А пока попробую вынуть из сундука памяти что-нибудь важное, существенное для понимания моей натуры, с которой, напомню, я прощаюсь навсегда. К примеру, я готов навсегда попрощаться с узкоколейкой, соединявшей бывший лесоучасток (лесопилка еще работала) с транссибирской магистралью с одной стороны и то ли лагерь, то ли поселение бывших зеков – с другой. По ней бегала «кукушка», свистела она пронзительно, а так как была маленького роста, то и видно ее не было – только дым. Паровозик добегал до заводской базы, здесь загружался и бежал обратно. Дорога была старая, ухаживали за ней плохо, если вообще ухаживали. Однажды мы компанией «надыбали» ручную дрезину (валялась бесхозная на откосе) и, веселясь, домчались до лесопилки, где на нас устроили облаву рабочие. Меня поймали. И я впервые услышал свой детский писклявый голос: «не надо, дяденька, я больше не буду!» Мне стало так противно, что я дал зарок никогда больше не орать, как бы больно мне ни было. А драли за ухо довольно основательно, потом дали пинка и тоже не очень ласково… Тем не менее, урок пошёл впрок: зарок я исполнил и никогда, ни при каких обстоятельствах больше не плакал и не просил тонким визгливым голосом простить меня.

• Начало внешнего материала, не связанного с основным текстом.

-- ==== Sys2Proof/Laws/Canon/Chimney.lean ====
section
/-! SUPPORT. Every operation of Machine/Chimney.lean keeps the canonical form of the tables and memories. -/

namespace Sys2Proof.Machine

theorem State.chmReport_canon (s : State) (e c : Nat) (h_s : s.Canon) :
    (State.chmReport s e c).Canon := by
  unfold State.chmReport
  with_reducible repeat'
    (first | assumption | apply State.put_canon | apply State.setFlag_canon | apply State.raise_canon | refine ite_canon ?_ ?_
           | (apply mk_canon; assumption) | (show State.Canon sv; unfold sv)
           | (intro sv; refine (fun (hv : State.Canon sv) => ?_) ?_) | (intro sv) | (lift_lets))

theorem State.chmPersist_canon (s : State) (e c : Nat) (h_s : s.Canon) :
    (State.chmPersist s e c).Canon := by
  unfold State.chmPersist
  with_reducible repeat'
    (first | assumption | apply State.chmReport_canon | refine ite_canon ?_ ?_ | (apply mk_canon; assumption)
           | (show State.Canon sv; unfold sv) | (intro sv; refine (fun (hv : State.Canon sv) => ?_) ?_) | (intro sv)
           | (lift_lets))

theorem State.chmDrive_canon (s : State) (d mv : Nat) (h_s : s.Canon) :
    (State.chmDrive s d mv).Canon := by
  unfold State.chmDrive
  with_reducible repeat'
    (first | assumption | apply State.put_canon | apply State.raiseInst_canon | apply State.chmReport_canon
           | refine foldl_canon (fun s a h => ?_) ?_ | refine ite_canon ?_ ?_ | (show State.Canon sv; unfold sv)
           | (intro sv; refine (fun (hv : State.Canon sv) => ?_) ?_) | (intro sv) | (lift_lets))

theorem State.chmLoss_canon (s : State) (e : Nat) (dc dg : Int) (h_s : s.Canon) :
    (State.chmLoss s e dc dg).Canon := by
  unfold State.chmLoss
  with_reducible repeat'
    (first | assumption | apply State.put_canon | apply State.fresh_canon | refine ite_canon ?_ ?_
           | (show State.Canon sv; unfold sv) | (intro sv; refine (fun (hv : State.Canon sv) => ?_) ?_) | (intro sv)
           | (lift_lets))

theorem State.chmMeasure_canon (s : State) (e : Nat) (c g : Int) (mv : Nat) (h_s : s.Canon) :
    (State.chmMeasure s e c g mv).Canon := by
  unfold State.chmMeasure
  with_reducible repeat'
    (first | assumption | apply State.put_canon | apply State.setFlag_canon | apply State.chmReport_canon
           | apply State.chmPersist_canon | apply State.chmDrive_canon | apply State.chmLoss_canon | refine ite_canon ?_ ?_
           | (apply mk_canon; assumption) | (show State.Canon sv; unfold sv)
           | (intro sv; refine (fun (hv : State.Canon sv) => ?_) ?_) | (intro sv) | (lift_lets))

theorem State.chmRefCapture_canon (s : State) (mask : Nat) (h_s : s.Canon) :
    (State.chmRefCapture s mask).Canon := by
  unfold State.chmRefCapture
  with_reducible repeat'
    (first | assumption | apply State.put_canon)

theorem State.chmStop_canon (s : State) (h_s : s.Canon) :
    (State.chmStop s).Canon := by
  unfold State.chmStop
  with_reducible repeat'
    (first | assumption | apply State.put_canon | apply State.clearFlag_canon | refine foldl_canon (fun s a h => ?_) ?_
           | (apply mk_canon; assumption) | (show State.Canon sv; unfold sv)
           | (intro sv; refine (fun (hv : State.Canon sv) => ?_) ?_) | (intro sv) | (lift_lets))

end Sys2Proof.Machine
end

Так же, как и зарок – не курить. На чердаке дома собралась компания. Были курящие. У кого-то нашлась махорка, но на всех не хватало. Её смешали с перетёртой сухой картофельной ботвой. Получилась смертельная смесь. Я обкашлялся, обсморкался, обтошнился, но зато, после такого опыта в тринадцать лет, больше не прикасался к табачным изделиям.

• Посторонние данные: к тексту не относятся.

abbrev P := stP
def shd : ShadeCopy := { wShadeCopy with lens := [10, 0, 20], budgets := [20000, 10000, 90000], energy := List.replicate 512 1, tMin := 0, tMax := 500 }
def tab : List Host.Cell := memStore (memStore [] 0x80000 (List.replicate 512 1)) 0x20000 (toLE 8 (0xff + 2 ^ 63))
def fi (s : State) (f : FireSt → FireSt) : State := { s with fire := f s.fire }
def base : State := { P rs [(HUB_MODE_STAT.mode, 6), (TIME_NOW.time, 99999), (FIRE_TAPER_CFG.lane0_en, 1), (SHADE_TEMP_WIN.t_max, 900), (SHADE_TEMP_WIN.t_min, 100), (SHADE_WIN_LEN.len_us 0, 5),
  (SHADE_WIN_BUDGET.budget 0, 2000), (FIRE_STROBE_CFG.enable 3, 1), (FIRE_STROBE_CFG.trim 3, 2047), (FIRE_BANK_CFG.enable 1, 1)] with fireTab := tab }
def sh (st : ShotStage) : Shot := { wShot with c := { wCommitted with mask := 5, current := 2, bank := 1, cell := 4 }, driver := 3, localBank := 2, time := 12345, stage := st, seq := 9 }
def ws (x : Shot) : State := fi base (fun f => { f with shots := [{ x with time := 4, stage := .admitted }, x], cells := [{ wCellInfo with id := 4 }], seqs := List.replicate 16 255, fails := List.replicate 16 1 })
def lk (s : State) : State := P s [(SHADE_CTL.lock, 1)]
def sd (c : ShadeCopy) (s : State) : State := { s with snf := { s.snf with shade := some c } }
def frm (drv seq flags : Nat) : List Byte := let l := [BitVec.ofNat 8 (128 + drv), BitVec.ofNat 8 seq, BitVec.ofNat 8 flags, 3, 0, 0, 0, 0, 0, 0]; l ++ toBE 2 (crcUp 16 0x1021 0xFFFF l)
def stt (l : List Byte) : Shot := { sh .struck with status := some l }
def s0 : State := rs
def s2 : State := ws (sh .fetched)
def s3 : State := P (ws (sh .fetched)) [(SHADE_STAT.temp_inhibit, 1)]
def s4 : State := P (ws (sh .fetched)) [(FIRE_TAPER_STAT.drv_fault, 8)]
def s5 : State := sd shd (ws (sh .fetched))
def s7 : State := sd { shd with energy := [] } (ws (sh .fetched))
def s8 : State := P (ws (sh .fetched)) [(SHADE_WIN_BUDGET.budget 0, 513)]
def s9 : State := lk base
def s11 : State := fi base (fun f => { f with tempRuns := [3, 0] })
def s14 : State := fi (lk (sd shd base)) (fun f => { f with ledger := [(3, [1])] })
def s15 : State := ws (sh .noticed)
def s16 : State := ws (sh .commanded)
def s17 : State := ws (sh .struck)
def s18 : State := ws (stt (frm 3 9 0))
def s19 : State := ws (stt (frm 3 9 2))
def s21 : State := ws (stt ((frm 3 9 0).set 4 1))
def s22 : State := P base [(HUB_MODE_STAT.mode, 9)]
def s23 : State := fi base (fun f => { f with fails := List.replicate 16 3 })
def s25 : State := fi base (fun f => { f with diag := [(0, ⟨1, 300, 300⟩), (1, ⟨2, 3, 300⟩), (48, ⟨2,3,4⟩), (96, ⟨400, 500, 1⟩), (3071, ⟨400, 500, 256⟩)] })
def s30 : State := P (ws (sh .noticed)) [(FIRE_TAPER_STAT.drv_fault, 8)]
def s37 : State := fi base (fun f => { f with clears := [(3, 5, none)] })
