-- ==== Sys2Proof/Machine/Control.lean ====
section
/-! DEFINITION. Branches, jumps, call and return (44_control_flow.md). -/

namespace Sys2Proof.Machine

variable {B : Bus}

/-- BPL (R251). -/
def execBpl (d : Byte) (s : State B) : Host.Outcome (State B) Fault Refusal :=
  branchClass (!s.p.n) d s

/-- BMI (R252). -/
def execBmi (d : Byte) (s : State B) : Host.Outcome (State B) Fault Refusal :=
  branchClass s.p.n d s

/-- BVC (R253). -/
def execBvc (d : Byte) (s : State B) : Host.Outcome (State B) Fault Refusal :=
  branchClass (!s.p.v) d s

/-- BVS (R254). -/
def execBvs (d : Byte) (s : State B) : Host.Outcome (State B) Fault Refusal :=
  branchClass s.p.v d s

/-- BCC (R255). -/
def execBcc (d : Byte) (s : State B) : Host.Outcome (State B) Fault Refusal :=
  branchClass (!s.p.c) d s

/-- BCS (R256). -/
def execBcs (d : Byte) (s : State B) : Host.Outcome (State B) Fault Refusal :=
  branchClass s.p.c d s

/-- BNE (R257). -/
def execBne (d : Byte) (s : State B) : Host.Outcome (State B) Fault Refusal :=
  branchClass (!s.p.z) d s

/-- BEQ (R258). -/
def execBeq (d : Byte) (s : State B) : Host.Outcome (State B) Fault Refusal :=
  branchClass s.p.z d s

/-- JMP absolute: no read at EA (R259). -/
def execJmp (w : Addr) (s : State B) : Host.Outcome (State B) Fault Refusal :=
  .next ((s.setPc w).addCycles 3)

/-- JMP indirect: the target is read from the pointer w (R111, R112, R260). -/
def execJmpInd (w : Addr) (s : State B) : Host.Outcome (State B) Fault Refusal :=
  let t := s.readPair w (indirectHigh s.par.jmpIndBug w)
  .next ((t.2.setPc t.1).addCycles 5)

/-- JSR: push pcn - 1, the address of its last byte; its operand bytes were read before (R261). -/
def execJsr (w : Addr) (s : State B) : Host.Outcome (State B) Fault Refusal :=
  .next (((s.push16 (s.pcn 3 - 1)).setPc w).addCycles 6)

/-- RTS: the pulled address plus 1 (R262). -/
def execRts (s : State B) : Host.Outcome (State B) Fault Refusal :=
  let t := s.pull16
  .next ((t.2.setPc (t.1 + 1)).addCycles 6)

end Sys2Proof.Machine
end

А вот с другим пороком – питием – я не справился. Где-то мы, десяти-двенадцатилетние пацаны раздобыли брагу, всего-то бидончик, но упились так, что весь поселок заблевали; и долго парились в кабинете директора школы, выслушивая праведные речи учителей, великих трезвенников. Нет, это не остановило меня: грешен, грешен, грешен…
Ну, как можно было не пить человеку, который почти три месяца занимался тем, что «перезахоранивал» японских военнопленных, умерших в близлежащих лагерях и захороненных на крутом склоне Мячиной сопки, и по случаю грядущего Международного Фестиваля молодежи и студентов, терпеливо ждущих приезда своих родственников. Скепсис уже разъел в какой-то степени мое мироощущение, но до цинизма было еще далеко.

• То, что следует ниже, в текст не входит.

-- ==== Sys2Proof/Machine/LoadStore.lean ====
section
/-! DEFINITION. Loads, stores and register transfers (41_load_store_transfer.md). -/

namespace Sys2Proof.Machine

variable {B : Bus}

/-- LDA (R180). -/
def execLda (m : Mode) (s : State B) : Host.Outcome (State B) Fault Refusal :=
  readClass m (fun v t => t.loadA v) s

/-- LDX (R181). -/
def execLdx (m : Mode) (s : State B) : Host.Outcome (State B) Fault Refusal :=
  readClass m (fun v t => t.loadX v) s

/-- LDY (R182). -/
def execLdy (m : Mode) (s : State B) : Host.Outcome (State B) Fault Refusal :=
  readClass m (fun v t => t.loadY v) s

/-- STA (R183). -/
def execSta (m : Mode) (s : State B) : Host.Outcome (State B) Fault Refusal :=
  writeClass m (fun t => t.a) s

/-- STX (R184). -/
def execStx (m : Mode) (s : State B) : Host.Outcome (State B) Fault Refusal :=
  writeClass m (fun t => t.x) s

/-- STY (R185). -/
def execSty (m : Mode) (s : State B) : Host.Outcome (State B) Fault Refusal :=
  writeClass m (fun t => t.y) s

/-- TAX (R186). -/
def execTax (s : State B) : Host.Outcome (State B) Fault Refusal :=
  registerClass 2 (fun t => t.loadX t.a) s

/-- TAY (R187). -/
def execTay (s : State B) : Host.Outcome (State B) Fault Refusal :=
  registerClass 2 (fun t => t.loadY t.a) s

/-- TXA (R188). -/
def execTxa (s : State B) : Host.Outcome (State B) Fault Refusal :=
  registerClass 2 (fun t => t.loadA t.x) s

/-- TYA (R189). -/
def execTya (s : State B) : Host.Outcome (State B) Fault Refusal :=
  registerClass 2 (fun t => t.loadA t.y) s

/-- TSX (R190). -/
def execTsx (s : State B) : Host.Outcome (State B) Fault Refusal :=
  registerClass 2 (fun t => t.loadX t.sp) s

/-- TXS: the one transfer that sets no flag (R191). -/
def execTxs (s : State B) : Host.Outcome (State B) Fault Refusal :=
  registerClass 2 (fun t => t.setSp t.x) s

end Sys2Proof.Machine
end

Кладбище представляло собой довольно большую площадку, заросшую травой и кустарником по самое «не могу», заполненную бугорками, на некоторых сохранились таблички, текст, конечно, уже отсутствовал. Надо было поработать над каждым бугорком, облагородить его, предоставить в виде могилки и, самое главное, воткнуть для удостоверения табличку с указанием, кто и когда здесь захоронен. Японского языка не знал ни Максим Строев, пожилой, молчаливый поселковый плотник «на подхвате», ни, тем более, я, приданный ему в качестве помощника на время школьных каникул. Как вышли из положения? Очень просто: послали запрос в «стольный град» Биробиджан и через какое-то время получили и примерную схему кладбища и образцы надписей на табличках. Надо было только перерисовать японские иероглифы и русский текст, а так же нарисовать солнце. Откуда все это было взято, известно только тем, кто прислал нам текстовку. Мы же так до конца и не поняли, действительно ли нами было облагорожено захоронение японских солдат. А ведь туда должны были приехать отцы, матери, дети покойников, получившие разрешение…
Ну, и как тут не стать циником?!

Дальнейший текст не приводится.